Agency to start safety tracking tool this month
Metro plans to launch a new tracking tool of safety problems in its emergency exit shafts later this month after The Washington Examiner exposed blocked, locked and dark exit shafts left unfixed after multiple inspections.
The transit agency also said Wednesday it has unlocked an exit door at the Congress Heights station, after The Examiner reported the door was locked from the station side that riders would use in an emergency for at least 15 months in 2009 and 2010.
The door had been locked because of security concerns until last week, when The Examiner asked questions about it, Metro spokesman Dan Stessel said. But once top brass was informed of it, he said, the agency had crews install a panic bar on the door so it can be opened from the station side during an emergency, while remaining locked from the outside.
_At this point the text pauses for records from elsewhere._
-- ==== Sys2Proof/Laws/WritesMeasRows.lean ====
section
/-!
SUPPORT. Sys2Proof/Laws/WritesMeasRows.lean: which registers each operation of Machine/MeasRows.lean may change.
-/
namespace Sys2Proof.Machine
open Sys2Proof

theorem State.later_writes {s : State} {x1 x2 x3} : Writes [Reg.perfWrapLo 0, Reg.perfWrapHi 0, Reg.redundCnt 0] s (State.later s x1 x2 x3) := by
  unfold State.later; repeat' first
      | intro _ | with_reducible assumption | with_reducible exact Writes.refl | with_reducible apply State.byWriter_writes
      | with_reducible apply Writes.kept State.wait_kept | with_reducible apply Writes.kept State.took_kept | (show _ = _; rfl) | split

theorem State.fmWrite_writes {s : State} {x1 x2 x3 x4} :
    Writes [Reg.perfWrapLo 0, Reg.perfWrapHi 0, Reg.redundCnt 0] s (State.fmWrite s x1 x2 x3 x4) := by
  unfold State.fmWrite; repeat' first
      | with_reducible exact Writes.refl | with_reducible apply Writes.step State.later_writes | (show _ = _; rfl) | split

theorem execFreqLong_writes {s : State} {x0} {t} (h : execFreqLong x0 s = .next t) :
    Writes [Reg.hostifCnt 0, Reg.ringStatus 0, Reg.ringDevIdx 0, Reg.msixPba 0, Reg.perfWrapLo 0, Reg.perfWrapHi 0, Reg.fmStatus 0] s t := by
  unfold execFreqLong at h; injection h with h; subst h; repeat' first
      | intro _ | with_reducible assumption | with_reducible exact Writes.refl | with_reducible apply State.start_writes
      | with_reducible apply Writes.step State.complete_writes | with_reducible apply State.startLong_writes
      | with_reducible apply Writes.step State.showFm_writes | with_reducible apply Writes.kept State.modFm_kept | (show _ = _; rfl) | split

theorem execFmCfgWrite_writes {s : State} {x0 x1 x2 x3} {t} (h : execFmCfgWrite x0 x1 x2 x3 s = .next t) :
    Writes [Reg.perfWrapLo 0, Reg.perfWrapHi 0, Reg.redundCnt 0] s t := by
  unfold execFmCfgWrite at h; injection h with h; subst h; repeat' first
      | with_reducible exact Writes.refl | with_reducible apply Writes.step State.fmWrite_writes | (show _ = _; rfl)

theorem State.fmBoundary_writes {s : State} {x1} :
    Writes [Reg.globalLateFlags, Reg.globalLateCnt 0, Reg.hostifCnt 0, Reg.ringStatus 0, Reg.ringDevIdx 0, Reg.ringLoss 0, Reg.msixPba 0,
    Reg.perfWrapLo 0, Reg.perfWrapHi 0, Reg.fmStatus 0] s (State.fmBoundary s x1) := by
  unfold State.fmBoundary; repeat' first
      | (extract_lets +onlyGivenNames v; apply Writes.gen (v := v); subst v; rotate_left; clear_value v; intro h; rotate_right)
      | (extract_lets +onlyGivenNames v; clear_value v) | with_reducible assumption | with_reducible exact Writes.refl
      | with_reducible apply Writes.step State.fmStart_writes | with_reducible apply Writes.step State.late_writes
      | with_reducible apply Writes.kept State.modFm_kept | with_reducible apply Writes.step State.fmOpen_writes
      | with_reducible apply Writes.step State.fmRelease_writes | with_reducible apply Writes.step State.endLong_writes | (show _ = _; rfl) | split

theorem State.refinEdge_writes {s : State} {x1 x2 x3} :
    Writes [Reg.iuEdges 0, Reg.iuMerged 0, Reg.iuOrphans 0, Reg.iuStatus 0, Reg.fmSkipped 0] s (State.refinEdge s x1 x2 x3) := by
  unfold State.refinEdge; repeat' first
      | (extract_lets +onlyGivenNames v; apply Writes.gen (v := v); subst v; rotate_left; clear_value v; intro h; rotate_right)
      | with_reducible assumption | with_reducible exact Writes.refl | with_reducible apply Writes.ite
      | with_reducible apply Writes.step State.unitEdge_writes | with_reducible apply Writes.kept State.candEdge_kept | (show _ = _; rfl)

theorem execRefinEdge_writes {s : State} {x0 x1 x2} {t} (h : execRefinEdge x0 x1 x2 s = .next t) :
    Writes [Reg.iuEdges 0, Reg.iuMerged 0, Reg.iuOrphans 0, Reg.iuStatus 0, Reg.fmSkipped 0] s t := by
  unfold execRefinEdge at h; injection h with h; subst h; repeat' first
      | with_reducible exact Writes.refl | with_reducible apply Writes.step State.refinEdge_writes | (show _ = _; rfl) | split

theorem State.evinEdge_writes {s : State} {x1 x2 x3} :
    Writes [Reg.iuEdges 0, Reg.iuMerged 0, Reg.iuOrphans 0, Reg.iuStatus 0, Reg.evinHoldoff 0, Reg.fmSkipped 0] s (State.evinEdge s x1 x2 x3) := by
  unfold State.evinEdge; repeat' first
      | with_reducible exact Writes.refl | with_reducible apply Writes.step State.unitEdge_writes | with_reducible apply Writes.bump
      | with_reducible apply Writes.kept State.modMeas_kept | with_reducible apply Reg.evinHoldoff_at | dsimp only [F.evinHoldoff_COUNT]
      | (show _ = _; rfl) | split

theorem execEvinEdge_writes {s : State} {x0 x1 x2} {t} (h : execEvinEdge x0 x1 x2 s = .next t) :
    Writes [Reg.iuEdges 0, Reg.iuMerged 0, Reg.iuOrphans 0, Reg.iuStatus 0, Reg.evinHoldoff 0, Reg.fmSkipped 0] s t := by
  unfold execEvinEdge at h; injection h with h; subst h; repeat' first
      | with_reducible exact Writes.refl | with_reducible apply Writes.step State.evinEdge_writes | (show _ = _; rfl) | split

theorem execPulseLoad_writes {s : State} {x0} {t} (h : execPulseLoad x0 s = .next t) :
    Writes [Reg.hostifCnt 0, Reg.ringStatus 0, Reg.ringDevIdx 0, Reg.msixPba 0, Reg.perfWrapLo 0, Reg.perfWrapHi 0] s t := by
  unfold execPulseLoad at h; injection h with h; subst h; repeat' first
      | intro _ | with_reducible assumption | with_reducible exact Writes.refl | with_reducible apply Writes.kept State.parkId_kept
      | with_reducible apply State.start_writes | with_reducible apply Writes.kept State.modEvout_kept
      | with_reducible apply Writes.step State.complete_writes | (show _ = _; rfl) | split

theorem execImCfgWrite_writes {s : State} {x0 x1 x2 x3} {t} (h : execImCfgWrite x0 x1 x2 x3 s = .next t) :
    Writes [Reg.perfWrapLo 0, Reg.perfWrapHi 0, Reg.redundCnt 0] s t := by
  unfold execImCfgWrite at h; injection h with h; subst h; repeat' first
      | with_reducible exact Writes.refl | with_reducible apply Writes.step State.later_writes | (show _ = _; rfl)

theorem execEvoutPulse_writes {s : State} {x0 x1} {t} (h : execEvoutPulse x0 x1 s = .next t) :
    Writes [Reg.ringStatus 0, Reg.ringDevIdx 0, Reg.ringLoss 0, Reg.msixPba 0, Reg.perfWrapLo 0, Reg.perfWrapHi 0, Reg.evoutStatus 0,
    Reg.evoutSkipped 0] s t := by
  unfold execEvoutPulse at h; injection h with h; subst h; repeat' first
      | with_reducible exact Writes.refl | with_reducible apply Writes.step State.evoutEdge_writes | (show _ = _; rfl) | split

theorem execMeasPost_writes {s : State} {t} (h : execMeasPost s = .next t) :
    Writes [Reg.globalLateFlags, Reg.globalLateCnt 0, Reg.ringStatus 0, Reg.ringDevIdx 0, Reg.ringLoss 0, Reg.msixPba 0, Reg.perfWrapLo 0,
    Reg.perfWrapHi 0, Reg.measLost 0] s t := by
  unfold execMeasPost at h; injection h with h; subst h; repeat' first
      | with_reducible exact Writes.refl | with_reducible apply Writes.step State.measPost_writes | (show _ = _; rfl) | split

theorem execPendingStopExpire_writes {s : State} {x0 x1} {t} (h : execPendingStopExpire x0 x1 s = .next t) :
    Writes [Reg.iuOrphans 0, Reg.iuStatus 0] s t := by
  unfold execPendingStopExpire at h; injection h with h; subst h; repeat' first
      | with_reducible exact Writes.refl | with_reducible apply Writes.step State.imExpire_writes | (show _ = _; rfl) | split

theorem execFmGateEnd_writes {s : State} {x0} {t} (h : execFmGateEnd x0 s = .next t) :
    Writes [Reg.hostifCnt 0, Reg.ringStatus 0, Reg.ringDevIdx 0, Reg.msixPba 0, Reg.perfWrapLo 0, Reg.perfWrapHi 0, Reg.fmStatus 0] s t := by
  unfold execFmGateEnd at h; injection h with h; subst h; repeat' first
      | with_reducible exact Writes.refl | with_reducible apply Writes.step State.fmEnd_writes | (show _ = _; rfl) | split

theorem execBoardIntlkSample_writes {s : State} {x0} {t} (h : execBoardIntlkSample x0 s = .next t) :
    Writes [Reg.ringStatus 0, Reg.ringDevIdx 0, Reg.ringLoss 0, Reg.msixPba 0, Reg.perfWrapLo 0, Reg.perfWrapHi 0, Reg.redundStatus] s t := by
  unfold execBoardIntlkSample at h; injection h with h; subst h; repeat' first
      | (extract_lets +onlyGivenNames v; apply Writes.gen (v := v); subst v; rotate_left; clear_value v; intro h; rotate_right)
      | with_reducible assumption | with_reducible exact Writes.refl | with_reducible apply Writes.step State.boardEvent_writes
      | with_reducible apply Writes.setF | with_reducible apply Writes.kept State.modRedund_kept
      | with_reducible apply Writes.kept State.sharedOn_kept | with_reducible apply Reg.redundStatus_at
      | dsimp only [F.redundStatus_BOARD_HOLD, F.redundStatus_PEER] | (show _ = _; rfl) | split

theorem execMeasWindowEnd_writes {s : State} {x0} {t} (h : execMeasWindowEnd x0 s = .next t) : Writes [Reg.iuOrphans 0, Reg.iuStatus 0] s t := by
  unfold execMeasWindowEnd at h; injection h with h; subst h; repeat' first
      | with_reducible exact Writes.refl | with_reducible apply Writes.step State.imEnd_writes | (show _ = _; rfl) | split

end Sys2Proof.Machine
end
The Examiner had detailed myriad problems found in inspections of Metro’s emergency exits in 2009 and 2010. The transit agency’s inspectors found repeated problems as simple as burned-out lights and as serious as blocked exit doors that didn’t get fixed after multiple inspections. Shrubs grew over exits, equipment was stored in emergency pathways, and 4 inches of mud lined one stairwell.
The agency now plans to discuss the safety issues with its board of directors next week, including what was found in subsequent 2011 and 2012 inspections.
Some problems remain in the 122 emergency exit shafts now in the system, Stessel said, but they are in the “single digits” and the agency is working to resolve them. He added, though, “One is too many.”
The oversight group charged with monitoring Metrorail safety warned Metro in 2007 and 2010 about such problems with the emergency exits not getting fixed after repeated inspections. The Tri-State Oversight Committee told Metro in 2010 to come up with a process to fix safety problems in a timely manner but Metro has yet to launch a planned online tracking tool.
Metro told The Examiner last week it would launch the system in the “next few months.” But on Wednesday, Stessel said the agency has been planning to start it on June 23 so that if work orders for safety problems aren’t fixed within 30 days, emails will be sent to managers.
“We did what we said we would do,” Stessel said. “There was no timetable specified.”
TOC Chairman Matt Bassett said documents Metro presented to it last summer led the committee to believe the system had started last June, prompting it to close out the open finding. “We thought it was already done,” he said.
Since The Examiner raised the issue, TOC officials have discussed their concerns with Metro, Bassett said. He said the group plans to continue working with the transit agency over the next few weeks and likely will seek a new safety protocol for what happens when inspectors find safety problems.